Problem details - Whenever the string "hfan" turns up in a line below, that line should be copied.

Material for this exercise -
-- ==== Sys2Proof/Proofs/Fan.lean ====
section
/-!
The fan (spec/08 section 8.7).
-/

namespace Sys2Proof.Proofs.Fan

open Sys2Proof Sys2Proof.Machine Sys2Proof.Proofs.Commands Sys2Proof.Proofs.LampFall Sys2Proof.Proofs.Events

-- One declaration after another, so that the checks of many short proofs do not wait for each other in threads.
set_option Elab.async false

/-! ## The store after a fall (R163) -/

/-- What a fall makes of the store asks only for the level, the active lamp and the store before it. -/
theorem storeAfterFall_of {s u t : State} (h : u.storeAfterFall t) (hstore : u.store = s.store)
    (happlied : u.lamp.applied = s.lamp.applied) (hactive : u.lamp.active = s.lamp.active) : s.storeAfterFall t := by
  unfold State.storeAfterFall at h ⊢
  rw [hstore, happlied, hactive] at h
  exact h

/-! ## Dark lamps (R146) -/

theorem lampHeldDark_of_fan {s : State} (h : s.mon.fan.isRunning = false) : s.lampHeldDark = true := by
  rw [State.lampHeldDark, h]; rfl

theorem allowed_of_dark {s : State} (h : s.lampHeldDark = true) : s.allowed = 0 := by
  rw [State.allowed, if_pos h]

theorem allowed_le_computed (s : State) : s.allowed ≤ s.lamp.computed := by
  unfold State.allowed
  split
  · exact Nat.zero_le _
  · exact Nat.min_le_left _ _

/-- The lamp controller after an event that allows nothing any more. -/
theorem lampFall_dark_lamp {s : State} (h : s.allowed = 0) (before : Nat) :
    (s.lampFall before).lamp =
      { s.lamp with
        applied := 0
        held := if 0 < before ∨ 0 < s.lamp.applied then decide (0 < s.lamp.computed) else s.lamp.held } := by
  rw [State.lampFall_lamp, h, Nat.min_zero]

/-- The monitor after an event that allows nothing any more. -/
theorem lampFall_dark_mon {s : State} (h : s.allowed = 0) (before : Nat) :
    (s.lampFall before).mon =
      if 0 < s.lamp.applied then { s.mon with cooldown := 12000, fan := startedFan s.mon.fan } else s.mon := by
  rw [lampFall_mon, h]
  rfl

/-- An event that allows nothing any more leaves a dark lamp dark. -/
theorem lampFall_unlit {s : State} (h : s.allowed = 0) (hdark : s.lamp.applied = 0) (before : Nat) :
    s.lampFall before =
      { s with lamp := { s.lamp with held := if 0 < before then decide (0 < s.lamp.computed) else s.lamp.held } } := by
  unfold State.lampFall
  rw [h, hdark, Nat.min_self]
  by_cases hb : 0 < before
  · have hset := setApplied_same s
    rw [hdark] at hset
    rw [if_pos (.inl hb), if_pos hb, hset]
  · rw [if_neg (by omega), if_neg hb]

/-! ## The stall (R152, R153) -/

/-- The fan stalled and its flag latched, before the lamp follows. -/
def stalled (s : State) : State := State.latch { s with mon := { s.mon with fan := .stalled false } } .fanStall

theorem fanStalls_eq (s : State) : s.fanStalls = (stalled s).lampFall s.allowed := rfl

theorem stalled_frame (s : State) :
    stalled s =
      { s with
        mon := { s.mon with fan := .stalled false }, events := (stalled s).events, msg := (stalled s).msg } :=
  State.latch_frame _ _

theorem stalled_allowed (s : State) : (stalled s).allowed = 0 := by
  refine allowed_of_dark (lampHeldDark_of_fan ?_)
  rw [stalled_frame]
  rfl

/-- What a stall does. -/
theorem fanStalls_spec (s : State) :
    ∃ t, s.fanStalls = t ∧ t.latchedFlag .fanStall = true ∧
      t.lamp =
        { s.lamp with
          applied := 0
          held := if 0 < s.allowed ∨ 0 < s.lamp.applied then decide (0 < s.lamp.computed) else s.lamp.held } ∧
      t.mon =
        { s.mon with
          fan := .stalled false, cooldown := if 0 < s.lamp.applied then 12000 else s.mon.cooldown } ∧
      s.storeAfterFall t ∧
      t = { s with lamp := t.lamp, mon := t.mon, store := t.store, events := t.events, msg := t.msg } := by
  have hlamp : (stalled s).lamp = s.lamp := by rw [stalled_frame]
  have hmon : (stalled s).mon = { s.mon with fan := .stalled false } := by rw [stalled_frame]
  refine ⟨_, rfl, ?flag, ?lamp, ?mon, ?store, ?frame⟩
  case flag =>
    rw [fanStalls_eq, State.latchedFlag, State.lampFall_frame]
    show (stalled s).latchedFlag .fanStall = true
    rw [stalled, latchedFlag_latch, decide_eq_true rfl, Bool.or_true]
  case lamp => rw [fanStalls_eq, lampFall_dark_lamp (stalled_allowed s), hlamp]
  case mon =>
    rw [fanStalls_eq, lampFall_dark_mon (stalled_allowed s), hlamp, hmon]
    split <;> rfl
  case store =>
    refine storeAfterFall_of (State.lampFall_storeAfterFall (stalled s) s.allowed) ?_ ?_ ?_
    · rw [stalled_frame]
    · rw [hlamp]
    · rw [hlamp]
  case frame =>
    rw [fanStalls_eq, State.lampFall_frame]
    rw [stalled_frame]

theorem fanDuty_of_powered {s : State} (h : s.powered = true) :
    s.fanDuty =
      match s.mon.fan with
      | .starting _ => 100
      | .running _ =>
        if s.mon.thermal = .hot ∨ s.mon.thermal = .overheat then 100
        else if s.mon.thermal = .warm then 70
        else if 0 < s.lamp.applied ∨ 0 < s.mon.cooldown ∨ 180 ≤ s.mon.temperature then 40
        else 0
      | .off | .stalled _ | .resting _ => 0 := by
  rw [State.fanDuty, if_pos h, State.fanDrive]
  cases hf : s.mon.fan
  case running =>
    dsimp only [State.fanDemand]
    split_ifs <;> rfl
  all_goals rfl

theorem fanDemand_none {s : State} (hcool : s.mon.cooldown = 0) (hcold : s.mon.thermal = .cold)
    (hdark : s.lamp.applied = 0) (htemp : s.mon.temperature < 180) : s.fanDemand = none := by
  rw [State.fanDemand, hcold, hcool, hdark, if_neg (by simp), if_neg (by simp), if_neg (by omega)]

theorem reformDemand_of_none {s : State} (h : s.fanDemand = none) :
    s.reformDemand = { s with mon := { s.mon with fan := .off, fanAttempts := 0 } } := if_pos h

/-- Settles O45: the stall by `fanStalls_spec`, the rest by the fan's own state. -/
theorem fanSupervised : Obligations.FanSupervised := by
  refine fun s => ⟨fun hp => fanDuty_of_powered hp, fun n hs hf => ?starting, fun n hs hf => ?running,
    fun c n hp hc => ?stall, fun hp hf => ?rest, fun n hp hf hn => ?restEnd,
    fun hp hcool hcold hdark htemp hfan => ?cooldown⟩
  case starting =>
    rw [exec_fanTachPulse, whenSettled_of_ready hs, State.tachPulse, hf]
  case running =>
    rw [exec_fanTachPulse, whenSettled_of_ready hs, State.tachPulse, hf]
  case stall =>
    have hstalls : exec c s = .next s.fanStalls := by
      rcases hc with ⟨rfl, hf, hn⟩ | ⟨rfl, hf, hn⟩
      · rw [exec_fanStartTimeout, whenPowered_of_powered hp, State.fanStartTimeout, State.fanStartDue, hf]
        exact congrArg _ (if_pos (decide_eq_true hn))
      · rw [exec_fanSupervisionTimeout, whenPowered_of_powered hp, State.fanSupervisionTimeout, State.fanSilent, hf]
        exact congrArg _ (if_pos (decide_eq_true hn))
    obtain ⟨t, ht, hspec⟩ := fanStalls_spec s
    exact ⟨t, by rw [hstalls, ht], hspec⟩
  case rest =>
    rw [exec_fanRest, whenPowered_of_powered hp, State.fanRests, State.fanRestDue, hf]
    rfl
  case restEnd =>
    rw [exec_fanRestEnd, whenPowered_of_powered hp, State.fanRestEnds, State.fanRested, hf]
    exact congrArg _ (if_pos (decide_eq_true hn))
  case cooldown =>
    have hnone := fanDemand_none hcool hcold hdark htemp
    have hdue : s.cooldownDue = true := by
      rw [State.cooldownDue, hcool, hnone, decide_eq_true hfan]; rfl
    rw [exec_cooldownEnd, whenPowered_of_powered hp, State.cooldownEnds, if_pos hdue, reformDemand_of_none hnone]
    have hzero : ({ s with mon := { s.mon with fan := .off, fanAttempts := 0 } } : State).allowed = 0 :=
      allowed_of_dark (lampHeldDark_of_fan rfl)
    rw [lampFall_unlit hzero hdark]
    have hheld : (if 0 < s.allowed then decide (0 < s.lamp.computed) else s.lamp.held) =
        if 0 < s.allowed then true else s.lamp.held := by
      split
      next h => exact decide_eq_true (h.trans_le (allowed_le_computed s))
      · rfl
    exact congrArg (fun b => Host.Outcome.next
      ({ s with mon := { s.mon with fan := .off, fanAttempts := 0 }, lamp := { s.lamp with held := b } } : State)) hheld

end Sys2Proof.Proofs.Fan
end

Task output -
    fun hp hcool hcold hdark htemp hfan => ?cooldown⟩
      rw [State.cooldownDue, hcool, hnone, decide_eq_true hfan]; rfl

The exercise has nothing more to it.